• **What needs to be done**
Retrieve every line of the data holding the word "loadWaitsNot".

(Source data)

= Beginning of Section =

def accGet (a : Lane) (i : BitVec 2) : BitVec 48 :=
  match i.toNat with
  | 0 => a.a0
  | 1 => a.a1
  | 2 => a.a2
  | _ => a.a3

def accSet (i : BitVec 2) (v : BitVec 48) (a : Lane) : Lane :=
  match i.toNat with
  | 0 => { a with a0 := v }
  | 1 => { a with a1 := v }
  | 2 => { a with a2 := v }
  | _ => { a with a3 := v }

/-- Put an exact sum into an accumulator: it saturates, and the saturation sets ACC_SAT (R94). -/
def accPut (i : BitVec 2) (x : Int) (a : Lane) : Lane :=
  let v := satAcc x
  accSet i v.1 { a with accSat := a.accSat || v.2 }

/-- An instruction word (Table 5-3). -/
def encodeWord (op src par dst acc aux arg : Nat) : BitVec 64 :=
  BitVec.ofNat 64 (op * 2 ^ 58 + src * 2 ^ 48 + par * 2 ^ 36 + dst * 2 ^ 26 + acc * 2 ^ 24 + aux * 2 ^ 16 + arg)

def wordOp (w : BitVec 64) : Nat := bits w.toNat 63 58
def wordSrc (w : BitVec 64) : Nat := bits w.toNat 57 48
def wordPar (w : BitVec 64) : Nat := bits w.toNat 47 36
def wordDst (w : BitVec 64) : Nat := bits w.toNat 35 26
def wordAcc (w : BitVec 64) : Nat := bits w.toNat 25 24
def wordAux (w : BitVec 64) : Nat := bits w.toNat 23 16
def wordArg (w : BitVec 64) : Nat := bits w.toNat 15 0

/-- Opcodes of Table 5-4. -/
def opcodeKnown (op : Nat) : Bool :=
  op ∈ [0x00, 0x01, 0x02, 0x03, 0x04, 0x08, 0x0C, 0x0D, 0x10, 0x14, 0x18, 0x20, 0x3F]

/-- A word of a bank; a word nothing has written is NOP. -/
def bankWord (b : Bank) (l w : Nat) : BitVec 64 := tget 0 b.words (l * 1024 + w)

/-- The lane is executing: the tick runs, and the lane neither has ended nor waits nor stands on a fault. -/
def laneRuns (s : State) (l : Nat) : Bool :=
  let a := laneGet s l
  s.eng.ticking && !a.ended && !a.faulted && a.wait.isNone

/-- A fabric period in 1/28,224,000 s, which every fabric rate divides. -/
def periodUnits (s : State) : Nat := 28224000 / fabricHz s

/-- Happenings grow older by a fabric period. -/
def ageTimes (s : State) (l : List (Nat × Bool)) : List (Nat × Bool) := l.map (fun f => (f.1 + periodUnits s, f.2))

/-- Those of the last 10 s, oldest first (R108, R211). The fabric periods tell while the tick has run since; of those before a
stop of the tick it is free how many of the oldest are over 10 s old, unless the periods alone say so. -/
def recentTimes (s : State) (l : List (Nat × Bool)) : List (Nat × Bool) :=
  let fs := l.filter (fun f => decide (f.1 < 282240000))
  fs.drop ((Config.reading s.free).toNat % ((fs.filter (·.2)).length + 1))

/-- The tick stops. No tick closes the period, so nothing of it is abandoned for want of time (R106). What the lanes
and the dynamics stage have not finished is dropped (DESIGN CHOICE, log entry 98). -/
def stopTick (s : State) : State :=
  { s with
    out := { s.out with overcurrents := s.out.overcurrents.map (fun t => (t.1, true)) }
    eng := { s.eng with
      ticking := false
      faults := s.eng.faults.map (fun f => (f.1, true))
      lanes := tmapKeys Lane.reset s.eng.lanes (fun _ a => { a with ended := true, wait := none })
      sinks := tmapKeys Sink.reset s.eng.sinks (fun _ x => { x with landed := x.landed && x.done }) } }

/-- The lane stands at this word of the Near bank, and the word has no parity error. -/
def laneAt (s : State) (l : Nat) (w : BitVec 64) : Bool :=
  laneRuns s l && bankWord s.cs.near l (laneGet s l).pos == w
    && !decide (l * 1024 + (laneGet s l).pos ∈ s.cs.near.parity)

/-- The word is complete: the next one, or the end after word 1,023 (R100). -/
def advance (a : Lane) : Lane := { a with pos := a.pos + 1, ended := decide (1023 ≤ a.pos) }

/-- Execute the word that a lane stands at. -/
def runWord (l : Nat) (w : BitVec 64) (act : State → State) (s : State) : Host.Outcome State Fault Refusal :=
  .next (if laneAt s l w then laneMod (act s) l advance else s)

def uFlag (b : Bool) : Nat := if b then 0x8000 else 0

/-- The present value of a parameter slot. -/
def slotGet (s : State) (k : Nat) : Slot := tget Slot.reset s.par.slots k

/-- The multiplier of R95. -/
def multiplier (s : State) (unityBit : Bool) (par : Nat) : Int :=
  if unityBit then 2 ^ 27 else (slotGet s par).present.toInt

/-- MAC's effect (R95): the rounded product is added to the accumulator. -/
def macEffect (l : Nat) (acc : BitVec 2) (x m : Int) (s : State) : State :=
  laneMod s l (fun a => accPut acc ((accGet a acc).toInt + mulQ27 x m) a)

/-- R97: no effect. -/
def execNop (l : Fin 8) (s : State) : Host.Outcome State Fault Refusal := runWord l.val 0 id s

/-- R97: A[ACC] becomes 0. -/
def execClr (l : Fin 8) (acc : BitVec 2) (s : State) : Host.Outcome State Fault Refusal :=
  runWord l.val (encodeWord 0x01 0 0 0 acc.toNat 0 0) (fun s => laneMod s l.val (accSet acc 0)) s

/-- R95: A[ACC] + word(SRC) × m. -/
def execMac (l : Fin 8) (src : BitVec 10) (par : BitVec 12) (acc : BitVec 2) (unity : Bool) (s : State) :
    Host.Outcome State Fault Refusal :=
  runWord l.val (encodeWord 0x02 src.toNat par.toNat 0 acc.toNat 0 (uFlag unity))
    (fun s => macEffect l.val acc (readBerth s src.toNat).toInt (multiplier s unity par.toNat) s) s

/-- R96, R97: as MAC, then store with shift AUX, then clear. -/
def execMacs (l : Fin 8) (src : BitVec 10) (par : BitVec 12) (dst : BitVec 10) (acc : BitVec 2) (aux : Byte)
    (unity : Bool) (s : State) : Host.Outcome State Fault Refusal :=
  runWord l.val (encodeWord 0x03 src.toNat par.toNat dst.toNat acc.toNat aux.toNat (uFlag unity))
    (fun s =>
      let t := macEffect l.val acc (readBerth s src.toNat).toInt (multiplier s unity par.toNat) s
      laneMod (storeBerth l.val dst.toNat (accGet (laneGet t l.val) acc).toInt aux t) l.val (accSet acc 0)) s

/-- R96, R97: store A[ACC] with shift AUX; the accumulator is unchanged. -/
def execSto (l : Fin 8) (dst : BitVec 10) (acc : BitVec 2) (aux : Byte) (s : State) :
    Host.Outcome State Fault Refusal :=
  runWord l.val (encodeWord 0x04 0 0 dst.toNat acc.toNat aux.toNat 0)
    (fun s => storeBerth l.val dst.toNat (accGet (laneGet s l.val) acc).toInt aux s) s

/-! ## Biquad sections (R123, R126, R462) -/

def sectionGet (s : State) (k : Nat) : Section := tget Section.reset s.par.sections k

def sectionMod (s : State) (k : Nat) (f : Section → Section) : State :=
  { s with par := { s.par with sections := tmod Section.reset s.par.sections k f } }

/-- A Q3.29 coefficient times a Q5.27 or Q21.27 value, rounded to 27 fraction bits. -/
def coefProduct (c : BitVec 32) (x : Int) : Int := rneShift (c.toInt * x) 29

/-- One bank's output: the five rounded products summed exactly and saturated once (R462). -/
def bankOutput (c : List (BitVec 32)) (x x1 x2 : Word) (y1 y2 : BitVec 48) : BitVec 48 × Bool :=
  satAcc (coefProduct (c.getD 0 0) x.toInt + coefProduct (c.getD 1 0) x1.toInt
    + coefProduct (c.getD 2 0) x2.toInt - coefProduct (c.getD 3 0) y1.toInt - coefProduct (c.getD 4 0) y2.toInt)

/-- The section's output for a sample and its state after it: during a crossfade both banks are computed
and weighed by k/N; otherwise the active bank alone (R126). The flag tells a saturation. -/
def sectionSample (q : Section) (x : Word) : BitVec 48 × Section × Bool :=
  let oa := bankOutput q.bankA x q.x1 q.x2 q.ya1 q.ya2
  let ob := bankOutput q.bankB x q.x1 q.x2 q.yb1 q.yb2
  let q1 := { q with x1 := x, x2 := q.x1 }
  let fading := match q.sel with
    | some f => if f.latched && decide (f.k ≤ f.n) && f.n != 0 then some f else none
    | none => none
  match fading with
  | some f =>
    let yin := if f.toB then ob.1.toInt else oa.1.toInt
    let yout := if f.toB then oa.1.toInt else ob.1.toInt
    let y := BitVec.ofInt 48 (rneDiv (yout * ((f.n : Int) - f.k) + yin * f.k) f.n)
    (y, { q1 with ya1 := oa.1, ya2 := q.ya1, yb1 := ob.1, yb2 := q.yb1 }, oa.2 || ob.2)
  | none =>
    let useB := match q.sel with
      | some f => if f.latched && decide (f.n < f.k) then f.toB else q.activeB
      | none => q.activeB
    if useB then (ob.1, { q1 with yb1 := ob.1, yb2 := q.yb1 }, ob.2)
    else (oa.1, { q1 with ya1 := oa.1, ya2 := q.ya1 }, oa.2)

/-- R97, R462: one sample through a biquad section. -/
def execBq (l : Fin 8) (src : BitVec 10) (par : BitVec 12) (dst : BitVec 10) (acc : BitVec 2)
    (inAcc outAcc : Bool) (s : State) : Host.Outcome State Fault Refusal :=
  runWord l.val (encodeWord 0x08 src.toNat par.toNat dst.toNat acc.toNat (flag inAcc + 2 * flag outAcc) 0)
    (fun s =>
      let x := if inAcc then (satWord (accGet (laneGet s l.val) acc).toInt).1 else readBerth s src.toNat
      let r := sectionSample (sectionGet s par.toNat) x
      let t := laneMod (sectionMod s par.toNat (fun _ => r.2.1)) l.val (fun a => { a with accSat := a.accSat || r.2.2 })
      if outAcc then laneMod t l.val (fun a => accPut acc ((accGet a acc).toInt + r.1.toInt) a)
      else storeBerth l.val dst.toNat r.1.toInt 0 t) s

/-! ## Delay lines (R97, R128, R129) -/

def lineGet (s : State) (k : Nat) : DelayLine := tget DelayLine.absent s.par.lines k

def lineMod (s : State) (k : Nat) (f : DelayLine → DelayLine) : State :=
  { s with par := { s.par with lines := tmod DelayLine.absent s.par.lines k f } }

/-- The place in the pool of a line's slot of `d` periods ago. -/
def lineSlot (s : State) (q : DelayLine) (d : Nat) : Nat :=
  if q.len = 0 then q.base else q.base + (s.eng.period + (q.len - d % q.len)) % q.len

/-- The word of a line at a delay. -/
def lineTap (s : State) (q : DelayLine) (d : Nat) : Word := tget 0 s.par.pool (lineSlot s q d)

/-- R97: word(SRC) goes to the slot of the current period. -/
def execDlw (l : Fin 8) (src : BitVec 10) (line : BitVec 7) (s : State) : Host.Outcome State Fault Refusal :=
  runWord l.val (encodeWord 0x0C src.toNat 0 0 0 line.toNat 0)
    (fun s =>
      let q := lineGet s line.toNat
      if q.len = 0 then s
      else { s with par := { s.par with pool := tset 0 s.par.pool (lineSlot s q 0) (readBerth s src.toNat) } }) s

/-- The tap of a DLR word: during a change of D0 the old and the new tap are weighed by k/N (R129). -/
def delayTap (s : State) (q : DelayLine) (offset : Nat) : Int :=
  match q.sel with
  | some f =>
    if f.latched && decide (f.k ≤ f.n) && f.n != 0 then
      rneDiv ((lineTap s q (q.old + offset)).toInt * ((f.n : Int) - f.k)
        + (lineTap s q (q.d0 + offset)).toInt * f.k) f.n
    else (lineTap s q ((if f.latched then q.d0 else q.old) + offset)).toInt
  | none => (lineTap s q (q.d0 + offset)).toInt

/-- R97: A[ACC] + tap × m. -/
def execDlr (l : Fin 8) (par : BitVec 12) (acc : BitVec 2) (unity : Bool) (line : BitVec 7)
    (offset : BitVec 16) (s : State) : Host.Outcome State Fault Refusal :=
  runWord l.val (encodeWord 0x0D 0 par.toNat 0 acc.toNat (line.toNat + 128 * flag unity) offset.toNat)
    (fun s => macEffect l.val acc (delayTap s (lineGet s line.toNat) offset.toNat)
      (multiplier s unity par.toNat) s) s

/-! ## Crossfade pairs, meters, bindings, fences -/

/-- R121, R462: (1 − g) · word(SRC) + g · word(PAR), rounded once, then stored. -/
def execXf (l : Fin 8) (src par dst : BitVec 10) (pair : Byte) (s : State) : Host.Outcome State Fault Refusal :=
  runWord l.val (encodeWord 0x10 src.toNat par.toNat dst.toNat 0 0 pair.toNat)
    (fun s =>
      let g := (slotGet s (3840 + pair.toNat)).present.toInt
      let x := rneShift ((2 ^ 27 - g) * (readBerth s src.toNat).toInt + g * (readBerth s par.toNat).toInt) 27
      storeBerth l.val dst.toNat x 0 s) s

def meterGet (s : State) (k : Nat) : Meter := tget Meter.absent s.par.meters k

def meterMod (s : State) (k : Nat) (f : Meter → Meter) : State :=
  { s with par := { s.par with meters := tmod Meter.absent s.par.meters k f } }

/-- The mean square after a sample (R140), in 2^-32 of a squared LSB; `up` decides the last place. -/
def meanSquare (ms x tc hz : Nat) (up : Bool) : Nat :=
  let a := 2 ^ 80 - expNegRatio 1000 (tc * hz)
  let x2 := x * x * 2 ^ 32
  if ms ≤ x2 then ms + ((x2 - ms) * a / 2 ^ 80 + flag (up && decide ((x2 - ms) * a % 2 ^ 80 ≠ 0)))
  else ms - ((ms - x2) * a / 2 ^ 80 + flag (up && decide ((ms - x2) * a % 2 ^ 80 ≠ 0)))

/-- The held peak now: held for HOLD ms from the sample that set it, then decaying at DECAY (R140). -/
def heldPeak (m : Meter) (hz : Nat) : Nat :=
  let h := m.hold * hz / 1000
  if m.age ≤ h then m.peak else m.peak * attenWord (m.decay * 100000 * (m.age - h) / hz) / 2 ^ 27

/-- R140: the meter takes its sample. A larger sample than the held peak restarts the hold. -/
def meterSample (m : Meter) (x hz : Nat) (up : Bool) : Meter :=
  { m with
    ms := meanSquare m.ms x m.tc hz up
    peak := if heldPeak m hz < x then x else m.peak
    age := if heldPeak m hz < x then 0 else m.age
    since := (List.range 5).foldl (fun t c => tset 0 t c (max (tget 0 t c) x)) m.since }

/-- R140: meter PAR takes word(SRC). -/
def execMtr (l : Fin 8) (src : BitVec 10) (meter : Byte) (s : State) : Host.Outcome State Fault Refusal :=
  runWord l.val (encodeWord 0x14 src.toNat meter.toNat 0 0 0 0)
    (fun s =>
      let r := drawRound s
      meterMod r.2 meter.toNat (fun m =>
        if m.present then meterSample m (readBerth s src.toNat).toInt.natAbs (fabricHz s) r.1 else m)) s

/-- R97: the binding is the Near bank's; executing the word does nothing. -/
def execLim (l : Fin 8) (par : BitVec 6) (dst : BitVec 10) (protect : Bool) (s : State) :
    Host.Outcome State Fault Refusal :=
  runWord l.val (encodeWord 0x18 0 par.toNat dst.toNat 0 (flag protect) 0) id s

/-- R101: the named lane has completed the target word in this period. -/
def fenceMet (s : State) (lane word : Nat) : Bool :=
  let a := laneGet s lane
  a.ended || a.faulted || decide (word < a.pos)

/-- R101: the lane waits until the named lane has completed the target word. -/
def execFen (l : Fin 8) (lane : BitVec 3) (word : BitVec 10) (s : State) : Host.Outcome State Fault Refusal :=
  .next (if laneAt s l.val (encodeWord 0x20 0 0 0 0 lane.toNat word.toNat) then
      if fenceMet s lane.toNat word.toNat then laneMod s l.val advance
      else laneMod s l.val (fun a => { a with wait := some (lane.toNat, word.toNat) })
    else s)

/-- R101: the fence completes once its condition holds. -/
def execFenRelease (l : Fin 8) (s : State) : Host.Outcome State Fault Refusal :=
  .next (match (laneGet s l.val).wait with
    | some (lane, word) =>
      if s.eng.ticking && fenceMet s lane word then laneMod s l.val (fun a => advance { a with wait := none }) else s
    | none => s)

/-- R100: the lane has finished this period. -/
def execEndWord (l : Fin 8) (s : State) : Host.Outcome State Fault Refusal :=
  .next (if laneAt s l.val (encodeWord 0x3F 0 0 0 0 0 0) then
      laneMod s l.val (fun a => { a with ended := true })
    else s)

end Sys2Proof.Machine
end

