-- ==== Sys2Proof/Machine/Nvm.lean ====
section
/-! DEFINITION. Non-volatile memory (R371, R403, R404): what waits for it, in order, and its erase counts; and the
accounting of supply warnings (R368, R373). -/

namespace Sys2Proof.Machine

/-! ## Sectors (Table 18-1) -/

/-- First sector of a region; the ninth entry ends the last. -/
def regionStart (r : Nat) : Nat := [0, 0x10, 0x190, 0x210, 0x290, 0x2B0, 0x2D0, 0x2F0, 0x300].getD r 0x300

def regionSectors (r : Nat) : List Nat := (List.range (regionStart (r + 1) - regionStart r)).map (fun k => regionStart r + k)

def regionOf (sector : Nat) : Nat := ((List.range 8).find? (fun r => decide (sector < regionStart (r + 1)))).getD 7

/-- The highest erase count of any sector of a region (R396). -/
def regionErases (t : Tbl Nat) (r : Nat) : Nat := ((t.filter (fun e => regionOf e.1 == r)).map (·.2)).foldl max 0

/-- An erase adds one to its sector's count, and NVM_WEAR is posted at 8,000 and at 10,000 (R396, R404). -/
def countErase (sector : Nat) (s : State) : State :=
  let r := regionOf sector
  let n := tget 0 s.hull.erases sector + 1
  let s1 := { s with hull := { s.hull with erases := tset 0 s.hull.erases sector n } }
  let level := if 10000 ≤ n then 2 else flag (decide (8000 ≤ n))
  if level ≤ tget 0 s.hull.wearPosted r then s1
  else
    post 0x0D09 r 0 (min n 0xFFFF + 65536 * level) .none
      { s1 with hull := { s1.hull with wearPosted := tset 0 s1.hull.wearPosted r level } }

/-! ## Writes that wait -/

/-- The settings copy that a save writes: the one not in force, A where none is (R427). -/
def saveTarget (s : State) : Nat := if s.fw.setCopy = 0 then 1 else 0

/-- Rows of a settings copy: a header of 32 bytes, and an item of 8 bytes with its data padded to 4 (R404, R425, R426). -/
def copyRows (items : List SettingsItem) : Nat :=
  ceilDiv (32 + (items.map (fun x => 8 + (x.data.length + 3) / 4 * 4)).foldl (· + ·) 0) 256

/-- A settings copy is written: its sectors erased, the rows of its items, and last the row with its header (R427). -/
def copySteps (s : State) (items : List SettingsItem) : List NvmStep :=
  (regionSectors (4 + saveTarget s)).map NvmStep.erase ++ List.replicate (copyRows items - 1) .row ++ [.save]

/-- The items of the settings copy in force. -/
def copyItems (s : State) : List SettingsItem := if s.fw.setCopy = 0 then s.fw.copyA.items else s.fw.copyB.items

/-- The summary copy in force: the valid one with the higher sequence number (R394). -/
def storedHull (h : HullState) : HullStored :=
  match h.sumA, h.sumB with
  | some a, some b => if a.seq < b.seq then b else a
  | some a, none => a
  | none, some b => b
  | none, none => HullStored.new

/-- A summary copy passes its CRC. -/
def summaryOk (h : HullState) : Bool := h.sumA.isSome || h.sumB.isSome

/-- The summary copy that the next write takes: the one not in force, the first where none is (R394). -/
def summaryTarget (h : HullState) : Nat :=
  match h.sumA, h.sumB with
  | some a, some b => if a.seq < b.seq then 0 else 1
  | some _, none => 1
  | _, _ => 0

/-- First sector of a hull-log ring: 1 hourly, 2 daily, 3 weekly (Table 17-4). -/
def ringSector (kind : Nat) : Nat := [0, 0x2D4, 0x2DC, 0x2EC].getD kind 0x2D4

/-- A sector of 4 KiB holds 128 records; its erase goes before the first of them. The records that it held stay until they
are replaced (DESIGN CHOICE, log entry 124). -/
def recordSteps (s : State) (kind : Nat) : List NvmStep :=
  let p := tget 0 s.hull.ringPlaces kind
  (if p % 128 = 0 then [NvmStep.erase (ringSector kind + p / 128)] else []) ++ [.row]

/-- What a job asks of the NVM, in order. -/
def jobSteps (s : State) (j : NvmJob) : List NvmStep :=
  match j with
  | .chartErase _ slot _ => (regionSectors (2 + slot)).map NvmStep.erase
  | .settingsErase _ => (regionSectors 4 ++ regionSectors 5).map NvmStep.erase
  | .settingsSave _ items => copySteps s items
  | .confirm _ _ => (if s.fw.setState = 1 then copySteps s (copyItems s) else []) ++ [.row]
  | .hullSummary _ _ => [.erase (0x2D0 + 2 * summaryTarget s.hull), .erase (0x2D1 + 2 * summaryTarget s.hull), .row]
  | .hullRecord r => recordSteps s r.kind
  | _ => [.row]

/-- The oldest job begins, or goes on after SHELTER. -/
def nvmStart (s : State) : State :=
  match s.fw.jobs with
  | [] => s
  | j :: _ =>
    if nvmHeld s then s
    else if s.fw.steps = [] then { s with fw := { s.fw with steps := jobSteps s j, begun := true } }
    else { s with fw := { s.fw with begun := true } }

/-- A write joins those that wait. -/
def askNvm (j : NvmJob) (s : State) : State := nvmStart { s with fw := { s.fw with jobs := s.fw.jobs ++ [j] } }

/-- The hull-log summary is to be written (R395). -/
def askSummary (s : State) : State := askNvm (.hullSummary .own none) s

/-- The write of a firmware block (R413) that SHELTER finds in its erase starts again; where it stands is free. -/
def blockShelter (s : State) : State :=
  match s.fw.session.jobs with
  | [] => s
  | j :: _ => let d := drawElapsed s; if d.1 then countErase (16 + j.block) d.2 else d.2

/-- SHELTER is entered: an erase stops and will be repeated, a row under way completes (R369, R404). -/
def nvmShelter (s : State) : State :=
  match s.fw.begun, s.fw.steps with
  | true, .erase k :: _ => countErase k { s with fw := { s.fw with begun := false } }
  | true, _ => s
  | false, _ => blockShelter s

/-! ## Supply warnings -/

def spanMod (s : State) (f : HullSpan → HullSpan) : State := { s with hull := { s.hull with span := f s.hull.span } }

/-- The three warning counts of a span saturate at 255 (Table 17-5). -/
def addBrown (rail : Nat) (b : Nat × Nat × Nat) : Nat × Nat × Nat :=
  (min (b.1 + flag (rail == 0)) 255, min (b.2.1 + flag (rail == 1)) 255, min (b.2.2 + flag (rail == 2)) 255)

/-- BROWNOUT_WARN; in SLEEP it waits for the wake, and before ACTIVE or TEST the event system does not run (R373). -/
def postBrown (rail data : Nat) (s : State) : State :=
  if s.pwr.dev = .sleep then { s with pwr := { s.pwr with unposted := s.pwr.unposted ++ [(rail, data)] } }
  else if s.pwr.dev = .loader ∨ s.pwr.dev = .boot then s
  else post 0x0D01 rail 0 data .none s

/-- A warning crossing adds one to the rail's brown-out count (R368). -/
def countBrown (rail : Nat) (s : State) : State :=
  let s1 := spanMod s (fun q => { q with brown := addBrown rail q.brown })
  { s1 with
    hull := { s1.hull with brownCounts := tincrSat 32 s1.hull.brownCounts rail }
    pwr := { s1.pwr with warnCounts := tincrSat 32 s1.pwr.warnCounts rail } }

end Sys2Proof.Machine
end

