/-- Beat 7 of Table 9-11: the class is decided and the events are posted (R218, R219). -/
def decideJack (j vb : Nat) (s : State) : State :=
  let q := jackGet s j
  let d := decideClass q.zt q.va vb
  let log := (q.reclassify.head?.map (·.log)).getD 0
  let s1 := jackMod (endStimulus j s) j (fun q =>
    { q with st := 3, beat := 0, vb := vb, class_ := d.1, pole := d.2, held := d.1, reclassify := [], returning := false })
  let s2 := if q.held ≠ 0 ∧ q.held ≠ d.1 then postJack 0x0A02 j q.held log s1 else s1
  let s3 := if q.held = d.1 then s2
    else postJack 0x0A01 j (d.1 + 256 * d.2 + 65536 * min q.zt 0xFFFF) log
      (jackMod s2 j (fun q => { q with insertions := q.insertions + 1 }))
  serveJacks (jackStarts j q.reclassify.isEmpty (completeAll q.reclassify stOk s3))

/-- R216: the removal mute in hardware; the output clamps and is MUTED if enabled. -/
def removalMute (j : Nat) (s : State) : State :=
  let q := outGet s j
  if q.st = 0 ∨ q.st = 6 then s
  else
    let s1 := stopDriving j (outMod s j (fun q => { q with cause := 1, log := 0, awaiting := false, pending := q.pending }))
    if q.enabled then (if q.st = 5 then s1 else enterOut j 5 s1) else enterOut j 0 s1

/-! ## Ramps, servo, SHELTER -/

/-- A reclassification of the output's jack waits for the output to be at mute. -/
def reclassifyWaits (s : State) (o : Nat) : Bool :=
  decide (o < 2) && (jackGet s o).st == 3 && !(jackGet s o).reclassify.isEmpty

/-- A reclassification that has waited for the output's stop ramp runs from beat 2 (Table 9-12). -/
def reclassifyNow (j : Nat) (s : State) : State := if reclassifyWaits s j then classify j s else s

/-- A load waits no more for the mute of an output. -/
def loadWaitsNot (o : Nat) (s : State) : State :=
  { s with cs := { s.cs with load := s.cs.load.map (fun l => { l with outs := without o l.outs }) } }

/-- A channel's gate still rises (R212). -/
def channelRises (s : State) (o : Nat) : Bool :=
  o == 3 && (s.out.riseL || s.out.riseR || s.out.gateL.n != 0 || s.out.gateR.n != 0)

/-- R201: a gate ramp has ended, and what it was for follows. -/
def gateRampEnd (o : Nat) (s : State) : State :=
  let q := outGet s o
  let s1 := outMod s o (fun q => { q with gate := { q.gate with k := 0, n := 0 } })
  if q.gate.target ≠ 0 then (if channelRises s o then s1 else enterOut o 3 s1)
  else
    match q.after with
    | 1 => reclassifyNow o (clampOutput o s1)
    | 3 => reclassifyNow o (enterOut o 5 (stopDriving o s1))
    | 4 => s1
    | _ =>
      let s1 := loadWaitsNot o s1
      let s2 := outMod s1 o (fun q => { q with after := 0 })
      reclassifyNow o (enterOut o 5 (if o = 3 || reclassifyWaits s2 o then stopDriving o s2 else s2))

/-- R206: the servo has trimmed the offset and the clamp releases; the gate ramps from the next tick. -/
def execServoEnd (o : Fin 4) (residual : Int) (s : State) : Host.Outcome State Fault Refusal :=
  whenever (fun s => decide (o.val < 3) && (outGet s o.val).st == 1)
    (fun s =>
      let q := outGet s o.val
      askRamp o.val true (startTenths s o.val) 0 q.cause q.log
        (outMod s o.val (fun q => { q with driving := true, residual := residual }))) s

= End of Section =

• **Answer area**
def loadWaitsNot (o : Nat) (s : State) : State :=
      let s1 := loadWaitsNot o s1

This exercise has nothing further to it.